---------- DATA FOR THE TASK ----------

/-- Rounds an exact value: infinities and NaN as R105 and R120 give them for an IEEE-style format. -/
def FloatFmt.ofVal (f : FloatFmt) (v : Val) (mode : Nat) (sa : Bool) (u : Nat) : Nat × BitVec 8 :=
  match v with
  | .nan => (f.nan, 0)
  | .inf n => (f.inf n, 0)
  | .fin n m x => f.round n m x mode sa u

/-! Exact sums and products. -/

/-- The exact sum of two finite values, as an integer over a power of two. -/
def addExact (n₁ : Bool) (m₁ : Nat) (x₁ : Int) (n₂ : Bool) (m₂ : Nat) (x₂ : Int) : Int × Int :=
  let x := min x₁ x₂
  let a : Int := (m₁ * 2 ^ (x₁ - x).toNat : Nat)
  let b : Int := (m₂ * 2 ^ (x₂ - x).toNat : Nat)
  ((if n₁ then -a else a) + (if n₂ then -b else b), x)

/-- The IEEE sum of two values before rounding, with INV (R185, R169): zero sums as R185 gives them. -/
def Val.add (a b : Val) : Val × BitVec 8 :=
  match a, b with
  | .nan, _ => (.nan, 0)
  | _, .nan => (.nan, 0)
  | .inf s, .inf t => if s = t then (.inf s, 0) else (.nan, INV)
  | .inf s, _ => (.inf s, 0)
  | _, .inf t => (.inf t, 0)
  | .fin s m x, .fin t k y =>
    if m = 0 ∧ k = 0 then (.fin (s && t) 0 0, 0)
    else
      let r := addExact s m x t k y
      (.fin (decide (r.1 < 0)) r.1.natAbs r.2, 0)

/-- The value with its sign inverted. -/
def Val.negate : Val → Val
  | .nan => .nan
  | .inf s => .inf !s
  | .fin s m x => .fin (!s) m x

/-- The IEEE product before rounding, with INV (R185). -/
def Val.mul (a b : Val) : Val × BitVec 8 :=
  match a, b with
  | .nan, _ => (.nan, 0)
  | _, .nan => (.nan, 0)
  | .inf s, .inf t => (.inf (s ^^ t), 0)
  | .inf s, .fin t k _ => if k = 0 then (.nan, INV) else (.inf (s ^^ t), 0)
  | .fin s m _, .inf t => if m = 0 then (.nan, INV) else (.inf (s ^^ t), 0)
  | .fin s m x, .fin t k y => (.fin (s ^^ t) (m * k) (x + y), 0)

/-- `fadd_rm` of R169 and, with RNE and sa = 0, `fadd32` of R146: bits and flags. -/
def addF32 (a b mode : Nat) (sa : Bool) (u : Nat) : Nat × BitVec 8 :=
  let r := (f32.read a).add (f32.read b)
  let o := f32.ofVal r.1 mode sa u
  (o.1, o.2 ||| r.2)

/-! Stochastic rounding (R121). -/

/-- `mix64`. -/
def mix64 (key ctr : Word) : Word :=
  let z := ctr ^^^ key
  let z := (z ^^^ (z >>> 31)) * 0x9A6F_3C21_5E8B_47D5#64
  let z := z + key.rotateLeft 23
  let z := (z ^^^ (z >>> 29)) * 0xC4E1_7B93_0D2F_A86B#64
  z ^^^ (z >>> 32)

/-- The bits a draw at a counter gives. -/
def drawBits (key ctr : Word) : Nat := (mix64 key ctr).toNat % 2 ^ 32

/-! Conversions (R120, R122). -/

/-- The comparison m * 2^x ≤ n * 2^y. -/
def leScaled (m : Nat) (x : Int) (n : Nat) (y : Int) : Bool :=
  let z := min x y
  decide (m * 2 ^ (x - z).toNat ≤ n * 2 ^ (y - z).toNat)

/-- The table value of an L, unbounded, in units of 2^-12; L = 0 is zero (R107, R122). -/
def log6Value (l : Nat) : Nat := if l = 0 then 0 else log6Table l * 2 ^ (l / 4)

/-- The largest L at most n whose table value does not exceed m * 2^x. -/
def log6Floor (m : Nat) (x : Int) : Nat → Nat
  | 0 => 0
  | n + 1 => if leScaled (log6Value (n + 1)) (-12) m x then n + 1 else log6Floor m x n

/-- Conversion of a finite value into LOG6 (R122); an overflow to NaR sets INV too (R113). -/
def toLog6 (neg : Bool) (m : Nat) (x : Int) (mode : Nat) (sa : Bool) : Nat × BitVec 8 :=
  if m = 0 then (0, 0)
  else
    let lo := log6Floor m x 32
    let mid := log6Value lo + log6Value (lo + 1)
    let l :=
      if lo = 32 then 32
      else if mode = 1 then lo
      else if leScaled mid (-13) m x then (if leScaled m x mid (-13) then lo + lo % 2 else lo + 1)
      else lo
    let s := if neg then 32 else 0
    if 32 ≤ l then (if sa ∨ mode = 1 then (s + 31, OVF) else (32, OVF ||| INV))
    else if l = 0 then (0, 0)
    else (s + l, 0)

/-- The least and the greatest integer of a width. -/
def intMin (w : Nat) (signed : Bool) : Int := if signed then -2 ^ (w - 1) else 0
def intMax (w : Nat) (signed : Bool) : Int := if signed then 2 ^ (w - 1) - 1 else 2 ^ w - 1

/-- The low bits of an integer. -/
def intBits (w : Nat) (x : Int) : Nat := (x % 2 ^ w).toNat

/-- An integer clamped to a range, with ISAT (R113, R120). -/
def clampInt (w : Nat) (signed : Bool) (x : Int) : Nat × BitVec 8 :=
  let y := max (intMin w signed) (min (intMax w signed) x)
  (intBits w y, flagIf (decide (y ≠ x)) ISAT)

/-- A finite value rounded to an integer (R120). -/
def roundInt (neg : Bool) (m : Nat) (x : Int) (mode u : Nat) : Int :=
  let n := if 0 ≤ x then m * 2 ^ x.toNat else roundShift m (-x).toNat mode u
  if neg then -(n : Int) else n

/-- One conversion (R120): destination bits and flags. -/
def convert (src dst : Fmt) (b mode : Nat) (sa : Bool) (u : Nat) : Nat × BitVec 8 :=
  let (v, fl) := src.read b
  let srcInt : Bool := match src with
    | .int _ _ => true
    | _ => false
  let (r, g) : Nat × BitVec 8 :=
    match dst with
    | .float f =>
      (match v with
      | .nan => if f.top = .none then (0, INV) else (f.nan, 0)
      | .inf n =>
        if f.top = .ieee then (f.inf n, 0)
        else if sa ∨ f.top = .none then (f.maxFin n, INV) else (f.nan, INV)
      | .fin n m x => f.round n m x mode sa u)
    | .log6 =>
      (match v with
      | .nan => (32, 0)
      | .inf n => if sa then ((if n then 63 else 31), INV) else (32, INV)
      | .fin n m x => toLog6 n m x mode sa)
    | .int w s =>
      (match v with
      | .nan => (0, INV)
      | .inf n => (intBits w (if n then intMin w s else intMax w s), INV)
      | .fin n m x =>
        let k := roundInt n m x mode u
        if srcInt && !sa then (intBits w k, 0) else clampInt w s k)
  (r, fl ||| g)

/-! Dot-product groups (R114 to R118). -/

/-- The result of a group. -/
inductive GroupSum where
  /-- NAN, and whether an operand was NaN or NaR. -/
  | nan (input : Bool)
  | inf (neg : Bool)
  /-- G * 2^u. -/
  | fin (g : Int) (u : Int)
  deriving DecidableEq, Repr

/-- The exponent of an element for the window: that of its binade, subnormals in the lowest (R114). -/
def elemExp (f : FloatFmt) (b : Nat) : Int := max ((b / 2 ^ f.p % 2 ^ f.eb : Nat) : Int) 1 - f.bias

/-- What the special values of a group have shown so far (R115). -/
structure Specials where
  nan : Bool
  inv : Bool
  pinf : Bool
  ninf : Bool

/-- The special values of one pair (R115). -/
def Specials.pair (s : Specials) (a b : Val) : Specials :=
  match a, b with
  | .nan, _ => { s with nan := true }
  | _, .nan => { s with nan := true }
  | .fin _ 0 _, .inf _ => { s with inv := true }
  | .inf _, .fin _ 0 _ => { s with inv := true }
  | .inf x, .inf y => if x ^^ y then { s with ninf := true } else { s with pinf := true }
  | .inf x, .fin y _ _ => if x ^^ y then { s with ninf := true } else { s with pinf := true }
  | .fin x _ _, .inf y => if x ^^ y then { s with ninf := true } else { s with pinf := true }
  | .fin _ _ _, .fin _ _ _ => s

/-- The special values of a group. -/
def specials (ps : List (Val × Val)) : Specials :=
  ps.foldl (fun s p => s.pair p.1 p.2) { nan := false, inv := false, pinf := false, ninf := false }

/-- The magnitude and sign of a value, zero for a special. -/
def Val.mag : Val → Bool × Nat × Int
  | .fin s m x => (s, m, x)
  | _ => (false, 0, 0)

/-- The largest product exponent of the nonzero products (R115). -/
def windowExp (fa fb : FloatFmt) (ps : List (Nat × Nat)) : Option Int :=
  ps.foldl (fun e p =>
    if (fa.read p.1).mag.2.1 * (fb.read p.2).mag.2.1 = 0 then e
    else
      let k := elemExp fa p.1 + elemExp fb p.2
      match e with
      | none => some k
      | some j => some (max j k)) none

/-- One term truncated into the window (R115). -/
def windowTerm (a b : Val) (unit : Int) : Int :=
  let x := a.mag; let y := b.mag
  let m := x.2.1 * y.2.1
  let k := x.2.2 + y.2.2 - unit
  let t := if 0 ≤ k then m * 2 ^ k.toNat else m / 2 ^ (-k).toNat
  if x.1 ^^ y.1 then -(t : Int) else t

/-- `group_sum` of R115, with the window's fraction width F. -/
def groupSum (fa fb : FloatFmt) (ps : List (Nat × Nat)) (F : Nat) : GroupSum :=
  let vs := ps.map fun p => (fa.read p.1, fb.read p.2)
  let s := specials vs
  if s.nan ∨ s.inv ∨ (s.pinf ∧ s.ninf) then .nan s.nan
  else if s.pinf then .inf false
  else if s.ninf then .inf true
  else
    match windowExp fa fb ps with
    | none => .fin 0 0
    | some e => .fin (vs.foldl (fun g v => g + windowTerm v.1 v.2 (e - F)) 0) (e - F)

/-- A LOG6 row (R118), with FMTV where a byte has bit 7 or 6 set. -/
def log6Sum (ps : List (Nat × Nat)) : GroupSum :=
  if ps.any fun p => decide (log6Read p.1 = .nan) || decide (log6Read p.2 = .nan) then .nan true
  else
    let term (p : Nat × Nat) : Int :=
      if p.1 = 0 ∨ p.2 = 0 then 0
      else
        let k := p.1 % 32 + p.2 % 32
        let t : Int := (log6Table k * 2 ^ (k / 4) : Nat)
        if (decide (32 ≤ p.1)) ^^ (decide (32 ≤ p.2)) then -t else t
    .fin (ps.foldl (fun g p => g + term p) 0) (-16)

----------

* REQUIRED WORK *
Reproduce each line of the data containing the word "List".

* TASK RESULT *
def specials (ps : List (Val × Val)) : Specials :=
def windowExp (fa fb : FloatFmt) (ps : List (Nat × Nat)) : Option Int :=
def groupSum (fa fb : FloatFmt) (ps : List (Nat × Nat)) (F : Nat) : GroupSum :=
def log6Sum (ps : List (Nat × Nat)) : GroupSum :=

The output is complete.